The basic Aerodynamic Darrieus Lift and Savonius push features found in Darwind5 are the same in Starwind5, so at Starwind5 we know our real world field test data (see Darwind5 on Gizmag) are a key part shaping Starwind5’s evolved design and improved aerodynamic performance (Cp) and we have built on that Darwind5 break through performance discovery with improvements in Features #3 & #4, and now we have added the all new Feature #5, which finally, inexpensively and reliably solves the braking challenge (burnout protection) which all VAWTS and HAWTS have faced in the past and still face today (addressed with costly electro-mechanical braking, per our previous post).

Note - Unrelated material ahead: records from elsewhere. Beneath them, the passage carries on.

/-- 41_engine.md R86, 60_exceptions.md R138: `k` ticks, where every running counter has at least `k` left, take `k` from
each and change nothing else but the tick count: so a hold lasts exactly BIT_TICKS ticks, a backoff BACKOFF_TICKS, a
warm-up WARMUP_TICKS. -/
def Obligations.TicksCountEveryCounterDown : Prop :=
  ∀ (k : Nat) (s : State) (x : Session), s.cur = some x → (x.sub = .hold → k ≤ x.tmr) →
    (∀ w ∈ x.waiters, k ≤ w.bko) → (x.warming = true → k ≤ x.wtmr) →
    runInstrs (List.replicate k .tick) s = .next (s.setCur { x with
      tmr := if x.sub = .hold then x.tmr - k else x.tmr
      waiters := x.waiters.map fun w => ⟨w.id, w.bits, w.bko - k⟩
      wtmr := if x.warming then x.wtmr - k else x.wtmr
      ticks := x.ticks + k })

/-- 42_session.md R109, R116: from open success on a quiet session, the completion of the OPEN comes exactly
WARMUP_TICKS ticks later and not before, and no line-set is issued in between. That a WARMDONE that is not enabled is
refused by name is the model's choice (log 4). -/
def Obligations.WarmupTakesExactlyItsTicks : Prop :=
  ∀ (s : State) (x : Session) (id : Tag) (ep : Endpoint), s.cur = some x → x.sop = .openWait id ep →
    x.sub = .waitAck → x.waiters = [] →
    (∃ y, runInstrs (.topenOk :: (List.replicate Config.warmupTicks .tick ++ [.warmdone])) s = .next (s.setCur y) ∧
      y.sop = .idle ∧ y.conn = .openAt ep ∧ y.ticks = x.ticks + 500 * Config.bitTicks ∧
      y.hist = x.hist ++ [⟨x.ticks, .topenOk⟩] ++ [⟨x.ticks + 500 * Config.bitTicks, .complete id .ok .nothing⟩]) ∧
    (∀ k, k < Config.warmupTicks → ∃ t, runInstrs (.topenOk :: List.replicate k .tick) s = .next t ∧
      exec .warmdone t = .refused .noWarmupEnd)

/-- 20_memory.md R36: the abstract queue: an accept sets it to the sequence, the end of a SYNC hold removes its first
element, a failure empties it; and the symbol issued is that of its first element. -/
def Obligations.EngineStepsAreQueueSteps : Prop :=
  ∀ (s t : State) (x y : Session), s.cur = some x → t.cur = some y → x.Inv →
    (∀ id b, x.busy = false → exec (.xmit id b) s = .next t → y.queue = b) ∧
    (exec .expireSync s = .next t → y.queue = x.queue.tail ∧
      ∀ b rest, y.queue = b :: rest → lineSets y.hist = lineSets x.hist ++ [sym b]) ∧
    (∀ e, exec (.ackFail e) s = .next t → y.queue = [])

/-- 70_reset_and_hazards.md R149, 41_engine.md R95: the flag goes from 1 to 0 on the two terminal paths and at CREATE,
and nowhere else. -/
def Obligations.BusyIsClearedOnlyOnTerminalPaths : Prop :=
  ∀ (i : Instr) (s t : State) (x y : Session), s.cur = some x → exec i s = .next t → t.cur = some y →
    x.busy = true → y.busy = false →
    i = .create ∨ (i = .expireSync ∧ ¬ x.rp + 1 < x.wp) ∨ ∃ e, i = .ackFail e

Generally Starwind5 Optiflow tm Aerodynamic Assisted Braking is achieved as follows:
1- Managed Generator Set Cooling Air Intake and Exhaust – using the internal flow resistance (in the form of air pressure) to slow wind turbine forward rotation in outside wind speeds over 15 m/s by driving internal airflow through the filtered air intake which is then passed over the gensets (to meet cooling requirements) where the waste heated air flow is then passed through the genset housing exhaust blower and out the sidewall lip and the floor pan exhaust holes, assisted by he driven wheel fan spokes, where some of the same heated airflow is blown into and up the interior of the rotor blades and out through the top cowling, and also up and around both sets of bearings on the inside of the floating shaft and out through the cap.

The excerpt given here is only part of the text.